Итак, я вернулся в студию, теперь уже, очевидно, временное мое пристанище, и хотел снова завалиться спать. Но было всего лишь начало второго. За последний час на меня обрушилось столько событий, столько ударов упало на мою бедную голову, сколько и за неделю я не получал, – мне нужно было пройтись. Но куда отправиться? Я не знал, могу ли теперь воспользоваться машиной. Вместо того чтобы наслаждаться свободой от своих супружеских обязанностей, я чувствовал себя ущемленным в правах жиголо: как только Лоранс меня разлюбила – да и любила ли она меня вообще (во всяком случае, не более, чем любого другого представительного, крепкого и покладистого молодца)? – у меня ни на что здесь не осталось прав. Ну и как мне теперь собой распорядиться? «Притворяйся! Все время притворяйся! – шепнул мне тоненький и осторожный голосок. – Притворяйся, что ничего не понял, притворяйся, что тебе весело, что ты все забыл! Притворяйся, дружок, притворяйся!»

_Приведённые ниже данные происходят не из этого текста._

/-- R71. The eleven legal words, what each decodes to, and that there are no others. -/
def Obligations.LegalWordsAreEleven : Prop :=
  decode 0x00000001 = .ok (.packm false) ∧ decode 0x00000011 = .ok (.packm true) ∧
  decode 0x00000021 = .ok (.packk false) ∧ decode 0x00000031 = .ok (.packk true) ∧
  decode 0x00000002 = .ok (.unpack false) ∧ decode 0x00000012 = .ok (.unpack true) ∧
  decode 0x00000003 = .ok .mix ∧ decode 0x00000004 = .ok .encode ∧
  decode 0x00000005 = .ok .b64o ∧ decode 0x00000025 = .ok .b64p ∧ decode 0x0000000F = .ok .sreset ∧
  ∀ v : Word, (∃ i, decode v = .ok i) ↔
    v ∈ [0x01, 0x11, 0x21, 0x31, 0x02, 0x12, 0x03, 0x04, 0x05, 0x25, (0x0F : Word)]

/-- Sanity (R71, R74, the table of V12): a few words written out, one of each instruction and some illegal ones. -/
def Obligations.SampleWordsDecode : Prop :=
  decode 0x00000011 = .ok (.packm true) ∧ decode 0x00000021 = .ok (.packk false) ∧
  decode 0x00000012 = .ok (.unpack true) ∧ decode 0x00000003 = .ok .mix ∧ decode 0x00000004 = .ok .encode ∧
  decode 0x00000005 = .ok .b64o ∧ decode 0x00000025 = .ok .b64p ∧ decode 0x0000000F = .ok .sreset ∧
  decode 0x00000000 = .error .opcode ∧ decode 0x00000022 = .error .sBit ∧ decode 0x00000015 = .error .tBit ∧
  decode 0x80000003 = .error .zeroField

/-- R73. The rows of the opcode table are disjoint and select exactly what the decoder gives: a legal word selects the
one row of its instruction, an illegal word none. -/
def Obligations.TableSelectsWhatDecodes : Prop :=
  ∀ v : Word, instrsSelected v = (decode v).toOption.toList

/-- R201, and the list of R74. The illegal words, class by class, and the fault that writing one to CSR.CMD raises in an
idle block that is not in error. -/
def Obligations.IllegalWordsFault : Prop :=
  ∀ v : Word,
    let op := (v.extractLsb' 0 4).toNat
    ((∃ r, decode v = .error r) ↔
      (v.extractLsb' 6 26 ≠ 0 ∨ op = 0 ∨ (6 ≤ op ∧ op ≤ 0xE) ∨
       (v.getLsbD 5 = true ∧ (op = 2 ∨ op = 3 ∨ op = 4 ∨ op = 0xF)) ∨
       (v.getLsbD 4 = true ∧ (op = 3 ∨ op = 4 ∨ op = 5 ∨ op = 0xF)))) ∧
    ∀ s : State, s.ready → (∃ r, decode v = .error r) →
      hostWrite .csr 0 4 v s =
        .next { s with status := { s.status with err := true }, cause := .illegalCmd, einfo := v }

/-- Sanity, the model's choice of log 4 (beside R62, R73): the step on a command event is `exec` of the decoded
instruction on the state whose schedule is what follows the event, on an illegal word it is the write of that word, and
the host's fetch word makes the next step that instruction. -/
def Obligations.StepRunsTheDecodedCommand : Prop :=
  (∀ (s : State) (v : Word) (rest : List Event) (i : Instr),
    s.events = .command v :: rest → decode v = .ok i → step s = exec i (s.withEvents rest)) ∧
  (∀ (s : State) (v : Word) (rest : List Event) (r : Illegal),
    s.events = .command v :: rest → decode v = .error r → step s = .next (writeCommand v (s.withEvents rest))) ∧
  (∀ (s : State) (i : Instr), step (s.withFetchWord 32 (encode i).toNat) = exec i s)

/-! ## Reset -/

/-- R38. Every register and every entry is 0 after reset, whatever the parameters, and after the write of SRESET's word
to an idle block, in error or not. -/
def Obligations.ResetLeavesZero : Prop :=
  (∀ (c : Config) (sp : Space) (i : Nat), readEntry (State.resetWith c) sp i = 0) ∧
  (∀ s : State, s.status.busy = false →
    ∃ t, hostWrite .csr 0 4 0x0000000F s = .next t ∧ ∀ sp i, readEntry t sp i = 0)

/-- R230. Hardware reset in any state, a running command included. That the parameters, the schedule and the replies
stay is the model's (log 14). -/
def Obligations.HardwareResetFromAnyState : Prop :=
  ∀ (s : State) (rest : List Event), s.events = .hwReset :: rest →
    ∃ t, step s = .next t ∧ t.block = (State.resetWith s.cfg).block ∧ (∀ sp i, readEntry t sp i = 0) ∧
      t.events = rest ∧ t.replies = s.replies

/-- R178. SRESET: honoured when BUSY = 0, in the fault state too; dropped when BUSY = 1; no other word resets. -/
def Obligations.SresetClearsEverything : Prop :=
  encode .sreset = 0x0000000F ∧
  ∀ s : State,
    (s.status.busy = false →
      ∃ t, exec .sreset s = .next t ∧ writeCommand 0x0000000F s = t ∧ t.block = (State.resetWith s.cfg).block ∧
        (∀ sp i, readEntry t sp i = 0) ∧ t.events = s.events ∧ t.replies = s.replies) ∧
    (s.status.busy = true → exec .sreset s = .next s ∧ writeCommand 0x0000000F s = s) ∧
    (∀ v : Word, v ≠ 0x0000000F → s.status.err = true → writeCommand v s = s)

/-- R232. Straight after reset every command has an outcome; ENCODE completes by the short-circuit and MIX faults with
N_SHORT. -/
def Obligations.CommandsAfterReset : Prop :=
  ∀ c : Config, c.wf = true →
    (∀ i, ∃ t, exec i (State.resetWith c) = .next t ∧ t.status.busy = false) ∧
    (∃ t, exec .encode (State.resetWith c) = .next t ∧ readCsr t 1 = 0x12 ∧ t.obLen = 0) ∧
    (∃ t, exec .mix (State.resetWith c) = .next t ∧ readCsr t 1 = 0x4 ∧ readCsr t 2 = 4 ∧ t.einfo = 0)

/-! ## Issuing a command -/

/-- R172. Acceptance: for every instruction with an engine part, and exactly under the conditions that its checks
leave, the write of its word changes CUR, the flags, PH and CHAIN and nothing else. -/
def Obligations.AcceptanceStartsTheSequencer : Prop :=
  ∀ (s : State), s.ready →
    let accepted := fun (v : Word) (ph : Phase) (ch : Bool) =>
      { s with cur := v, ph := ph, chain := ch,
               status := { busy := true, done := false, err := false, rej := false, empty := false } }
    (∀ t, s.ptLen.toNat ≤ s.cfg.ptMax →
      writeCommand (encode (.packm t)) s = accepted (encode (.packm t)) .packm false) ∧
    (∀ t, s.kbLen.toNat ≤ s.cfg.kbMax →
      writeCommand (encode (.packk t)) s = accepted (encode (.packk t)) .packk false) ∧
    (∀ t, 1 ≤ s.n.toNat → s.n.toNat ≤ nMax s.cfg →
      writeCommand (encode (.unpack t)) s = accepted (encode (.unpack t)) .unpack false) ∧
    (2 ≤ s.n.toNat → s.n.toNat ≤ nMax s.cfg → 4 ≤ s.kn.toNat → s.kn.toNat ≤ knMax s.cfg →
      writeCommand (encode .mix) s = accepted (encode .mix) .mixi false) ∧
    (0 < s.ptLen.toNat → s.ptLen.toNat ≤ s.cfg.ptMax → 13 ≤ s.kbLen.toNat → s.kbLen.toNat ≤ s.cfg.kbMax →
      writeCommand (encode .encode) s = accepted (encode .encode) .packm true) ∧
    (writeCommand (encode .b64o) s = accepted (encode .b64o) .b64 false) ∧
    (s.ptLen.toNat ≤ s.cfg.ptMax →
      writeCommand (encode .b64p) s = accepted (encode .b64p) .b64 false)

/-- R207. The checks of every instruction in their order, each with its cause and its EINFO (R201 to R205), that the fault
changes nothing but ERR, CAUSE and EINFO (R206), and the rows that have no check. The capacities are spelled out (R12). -/
def Obligations.FirstFailingCheckFaults : Prop :=
  ∀ (s : State), s.ready →
    let faults := fun (i : Instr) (c : Cause) (info : Word) =>
      exec i s = .next { s with status := { s.status with err := true }, cause := c, einfo := info }
    let nCap := (s.cfg.ptMax + 3) / 4 + 1
    let knCap := (s.cfg.kbMax + 3) / 4 + 1
    (∀ v, (∃ r, decode v = .error r) →
      writeCommand v s = { s with status := { s.status with err := true }, cause := .illegalCmd, einfo := v }) ∧
    (∀ t, s.cfg.ptMax < s.ptLen.toNat → faults (.packm t) .lenOvf s.ptLen) ∧
    (∀ t, s.cfg.kbMax < s.kbLen.toNat → faults (.packk t) .lenOvf s.kbLen) ∧
    (∀ t, nCap < s.n.toNat → faults (.unpack t) .lenOvf s.n) ∧
    (∀ t, s.n = 0 → faults (.unpack t) .unpackEmpty 0) ∧
    (nCap < s.n.toNat → faults .mix .lenOvf s.n) ∧
    (s.n.toNat < 2 → faults .mix .nShort s.n) ∧
    (2 ≤ s.n.toNat → s.n.toNat ≤ nCap → knCap < s.kn.toNat → faults .mix .lenOvf s.kn) ∧
    (s.cfg.wf = true → 2 ≤ s.n.toNat → s.n.toNat ≤ nCap → s.kn.toNat < 4 → faults .mix .keyShort s.kn) ∧
    (s.cfg.ptMax < s.ptLen.toNat → faults .encode .lenOvf s.ptLen) ∧
    (0 < s.ptLen.toNat → s.ptLen.toNat ≤ s.cfg.ptMax → s.cfg.kbMax < s.kbLen.toNat →
      faults .encode .lenOvf s.kbLen) ∧
    (s.cfg.wf = true → 0 < s.ptLen.toNat → s.ptLen.toNat ≤ s.cfg.ptMax → s.kbLen.toNat < 13 →
      faults .encode .keyShort (BitVec.ofNat 32 ((s.kbLen.toNat + 3) / 4))) ∧
    (s.cfg.ptMax < s.ptLen.toNat → faults .b64p .lenOvf s.ptLen) ∧
    (s.ptLen = 0 → (writeCommand (encode .encode) s).status.err = false) ∧
    (writeCommand (encode .b64o) s).status.err = false ∧ (writeCommand (encode .sreset) s).status.err = false

/-- R208, R206. A command write that ends in error changed nothing but ERR, CAUSE and EINFO, and no engine step raises
or clears an error. -/
def Obligations.FaultsArePrecise : Prop :=
  (∀ (v : Word) (s : State), s.ready → (writeCommand v s).status.err = true →
    ∃ c info, c ≠ .none ∧
      writeCommand v s = { s with status := { s.status with err := true }, cause := c, einfo := info }) ∧
  (∀ s t : State, engineTurn s = .next t →
    t.status.err = s.status.err ∧ t.cause = s.cause ∧ t.einfo = s.einfo)

/-- R200. An error arises in a step only where the schedule's head is a write of CSR.CMD, by index, by a bus address bound
to it, or as a command event. -/
def Obligations.ErrorsComeFromCommandWrites : Prop :=
  ∀ s t : State, s.status.err = false → step s = .next t → t.status.err = true →
    ∃ e rest, s.events = e :: rest ∧
      ((∃ v, e = .command v) ∨ (∃ v, e = .write .csr 0 4 v) ∨
       (∃ a v, e = .busWrite a 4 v ∧ busEntry s.cfg a = some (.csr, 0)))

/-- R209. In the fault state the engine has no step, and no host event but a write of 0x0000000F to CSR.CMD changes
the block; that write (by index, at a bus address bound to CSR.CMD, or as the model's command event, log 4) and a
hardware reset clear ERR, CAUSE and EINFO. -/
def Obligations.FaultStateIsSticky : Prop :=
  ∀ (s : State), s.status.busy = false → s.status.err = true →
    let clears := fun (o : Outcome) =>
      ∃ t, o = .next t ∧ t.status.err = false ∧ t.cause = .none ∧ t.einfo = 0
    engineTurn s = .next s ∧
    (∀ (e : Event) (rest : List Event) (t : State), e.isHost = true → runEvent e rest s = .next t →
      e ≠ .command 0x0000000F → e ≠ .write .csr 0 4 0x0000000F →
      (∀ a, e = .busWrite a 4 0x0000000F → busEntry s.cfg a ≠ some (.csr, 0)) → t.block = s.block) ∧
    clears (hostWrite .csr 0 4 0x0000000F s) ∧
    (∀ a, busEntry s.cfg a = some (.csr, 0) → clears (busWrite a 4 0x0000000F s)) ∧
    (∀ rest, clears (runEvent (.command 0x0000000F) rest s)) ∧ (∀ rest, clears (runEvent .hwReset rest s))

Мне нужно было заняться своими делами, отправиться к Ни-Гроша, чтобы с ним придумать, как вырваться из когтей моей семейки. В знак протеста я надел свой новый костюм, раскритикованный в пух и прах Лоранс из-за его дурного покроя и отвратительной ткани, и в этом затрапезном виде вышел из дома. На лестнице я столкнулся с Одиль, она широко мне улыбнулась. В ответ я подмигнул ей. Интересно, какую версию всех этих событий ей преподнесет Лоранс, что она там понапридумывает в угоду своему тщеславию, своему моральному кодексу.
К Ни-Гроша я отправился один, поскольку по четвергам Кориолан замещал букмекера. В «Дельта Блюз» меня заставили ждать; за окном мокли под дождем каштаны… Что ж, как говорится, день на день не приходится… Наконец я вошел к Ни-Гроша, сразу же он мне показался каким-то смурным.
– А, это вы! – пробрюзжал он. – Виноват, но я лишь утром получил письмо из вашего банка и не успел еще объединить счета.
– Какое письмо?
– Которое вы мне вчера отправили. Браво! Вы рассылаете доверенности и запросы о счетах, словно это долговые акты! Стоит их прочесть, как чувствуешь себя мошенником! Да еще ваш тесть присылает ко мне завтра эксперта, чтобы перешерстить всю мою бухгалтерию…
– Я тут ни при чем, – промямлил я с жалким видом.
– Да-а, ну и зарвались же вы!.. Зарвались, зарвались… И ни франка не получите за ваши «Ливни», старина! Ни гроша!
– Но, собственно говоря, я не за этим…
– Ну что ж, скажу вам, так и быть, – он совсем распоясался, – а по-моему, так даже лучше! Потому что, видите ли, сочинять музыку, шлягеры, весь этот успех и все такое – это не для любителей, вы понимаете! Настоящий шлягер этак не набросаешь с утреца, бренча себе на пианино!
– Однако тему «Ливней» я нашел именно так!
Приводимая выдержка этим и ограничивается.